Again, take Kid’s See Ghosts as an example. Within this album you get a full view into Kanye West’s struggle with bipolar disorder and Kid Cudi’s battle with depression. Within the 24 minute run time you get hope (Feel the Love), hubris (Fire, 4th Dimension, Freeee), recovery (Reborn), with everything being resolved through a transition back to hope and the opportunity for a better life for our two artists (Kids See Ghosts, Cudi Montage). All of this is done alongside beautiful production, original songwriting and heartstring pulling lyricism. Neither artist really needed to say anything more.

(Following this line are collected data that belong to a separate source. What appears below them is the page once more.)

-- ==== Sys2Proof/Laws/Tables.lean ====
section
/-! SUPPORT. Laws of the fixed tables (`pick` and `put`) and of an act taken for every region. -/

namespace Sys2Proof

variable {α β : Type} {n : Nat}

@[simp] theorem pick_put_same (v : Vector α n) (i : Fin n) (a : α) : pick (put v i a) i = a := by simp [pick, put]

theorem pick_put_other (v : Vector α n) {i j : Fin n} (a : α) (h : j ≠ i) : pick (put v i a) j = pick v j := by
  have : i.val ≠ j.val := fun e => h (Fin.ext e.symm)
  simp [pick, put, this]

/-- Reading a table after one write, in one equation. -/
theorem pick_put (v : Vector α n) (i j : Fin n) (a : α) : pick (put v i a) j = if j = i then a else pick v j := by
  split
  · next h => subst h; simp
  · next h => exact pick_put_other v a h

@[simp] theorem pick_ofFn (f : Fin n → α) (i : Fin n) : pick (Vector.ofFn f) i = f i := by simp [pick]

@[simp] theorem pick_map (f : α → β) (v : Vector α n) (i : Fin n) : pick (v.map f) i = f (pick v i) := by simp [pick]

@[simp] theorem pick_replicate (a : α) (i : Fin n) : pick (Vector.replicate n a) i = a := by simp [pick]

/-- Two tables that agree everywhere are equal. -/
theorem pick_ext {v w : Vector α n} (h : ∀ i, pick v i = pick w i) : v = w :=
  Vector.ext fun i hi => h ⟨i, hi⟩

/-- Writing back what a table holds changes nothing. -/
@[simp] theorem put_pick (v : Vector α n) (i : Fin n) : put v i (pick v i) = v :=
  pick_ext fun j => by rw [pick_put]; split <;> simp_all

/-- The last of two writes at one place stands. -/
@[simp] theorem put_put (v : Vector α n) (i : Fin n) (a b : α) : put (put v i a) i b = put v i b :=
  pick_ext fun j => by rw [pick_put, pick_put, pick_put]; split <;> rfl

@[simp] theorem mem_allRegions (r : Region) : r ∈ allRegions := List.mem_finRange r

theorem satSucc_eq (k : Nat) : satSucc k = min 65535 (k + 1) := by unfold satSucc; split <;> omega

theorem satSucc_le (k : Nat) : satSucc k ≤ 65535 := by unfold satSucc; split <;> omega

namespace Machine

/-- What every act for a region keeps, the acts for all regions together keep. -/
theorem State.forRegions_keeps {P : State → Prop} {f : Region → State → State} (h : ∀ r s, P s → P (f r s)) (s : State)
    (hs : P s) : P (s.forRegions f) := by
  unfold State.forRegions
  generalize allRegions = l
  induction l generalizing s with
  | nil => exact hs
  | cons r l ih => exact ih _ (h r s hs)

/-- A part of the state that no act for a region touches, the acts for all regions together do not touch. -/
theorem State.forRegions_eq {γ : Type} (g : State → γ) {f : Region → State → State} (h : ∀ r s, g (f r s) = g s) (s : State) :
    g (s.forRegions f) = g s :=
  State.forRegions_keeps (P := fun t => g t = g s) (fun r t ht => (h r t).trans ht) s rfl

/-- Where the act for a region sets something there, and the acts for other regions keep it, it is set after all of them. -/
theorem State.forRegions_sets {Q : Region → State → Prop} {f : Region → State → State} (hset : ∀ r s, Q r (f r s))
    (hkeep : ∀ r q s, Q q s → Q q (f r s)) (s : State) (q : Region) : Q q (s.forRegions f) := by
  have key : ∀ (l : List Region) (s : State), q ∈ l → Q q (l.foldl (fun s r => f r s) s) := by
    intro l
    induction l with
    | nil => intro s hq; cases hq
    | cons r l ih =>
      intro s hq
      by_cases hl : q ∈ l
      · exact ih _ hl
      · have hr : q = r := by simpa [hl] using hq
        subst hr
        have keep : ∀ (l : List Region) (s : State), Q q s → Q q (l.foldl (fun s r => f r s) s) := by
          intro l
          induction l with
          | nil => intro s h; exact h
          | cons r l ih => intro s h; exact ih _ (hkeep r q s h)
        exact keep l _ (hset q s)
  exact key allRegions s (mem_allRegions q)

/-- What holds of no region, and goes on from the regions passed to the next one, holds after all of them. -/
theorem State.forRegions_induct {P : List Region → State → Prop} {f : Region → State → State} (s : State) (h0 : P [] s)
    (hs : ∀ done r t, r ∉ done → P done t → P (done ++ [r]) (f r t)) : P allRegions (s.forRegions f) := by
  have key : ∀ (l done : List Region) (t : State), (done ++ l).Nodup → P done t →
      P (done ++ l) (l.foldl (fun s r => f r s) t) := by
    intro l
    induction l with
    | nil => intro done t _ h; simpa using h
    | cons r l ih =>
      intro done t hn h
      have hr : r ∉ done := fun hd => (List.nodup_append.1 hn).2.2 r hd r (List.mem_cons_self ..) rfl
      have g := ih (done ++ [r]) (f r t) (by simpa using hn) (hs done r t hr h)
      simpa using g
  exact key allRegions [] s (List.nodup_finRange 128) h0

end Machine

end Sys2Proof
end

This well-roundedness can equally be extended to themes of bombastic audacity explored on UNLOCKED, the resilient anti-establishment themes of protest on Fela Kuti’s Expensive Shit, and the grim picture of humanity painted on Reign in Blood. All three of these are under thirty minutes, and needn’t be longer. All of the aforementioned themes have been explored through longer albums that are equally as acclaimed, yet this does not make these longer projects intrinsically better. Matter of fact, the two separate art forms of the long album and the short album stand very much shoulder to shoulder if they are done well.

Resolve

I won’t stop listening to UNLOCKED for a while. The same can be extended to several other projects mentioned within this article. This is not despite the album's short length, but because of it. The point of this article is to encourage those of you who might be opposed to petit projects to give them a fair shot. We are told size isn’t everything (thank God), and this applies in spades to music projects. The art of the short album is a difficult art to execute, yet a rewarding one to consume.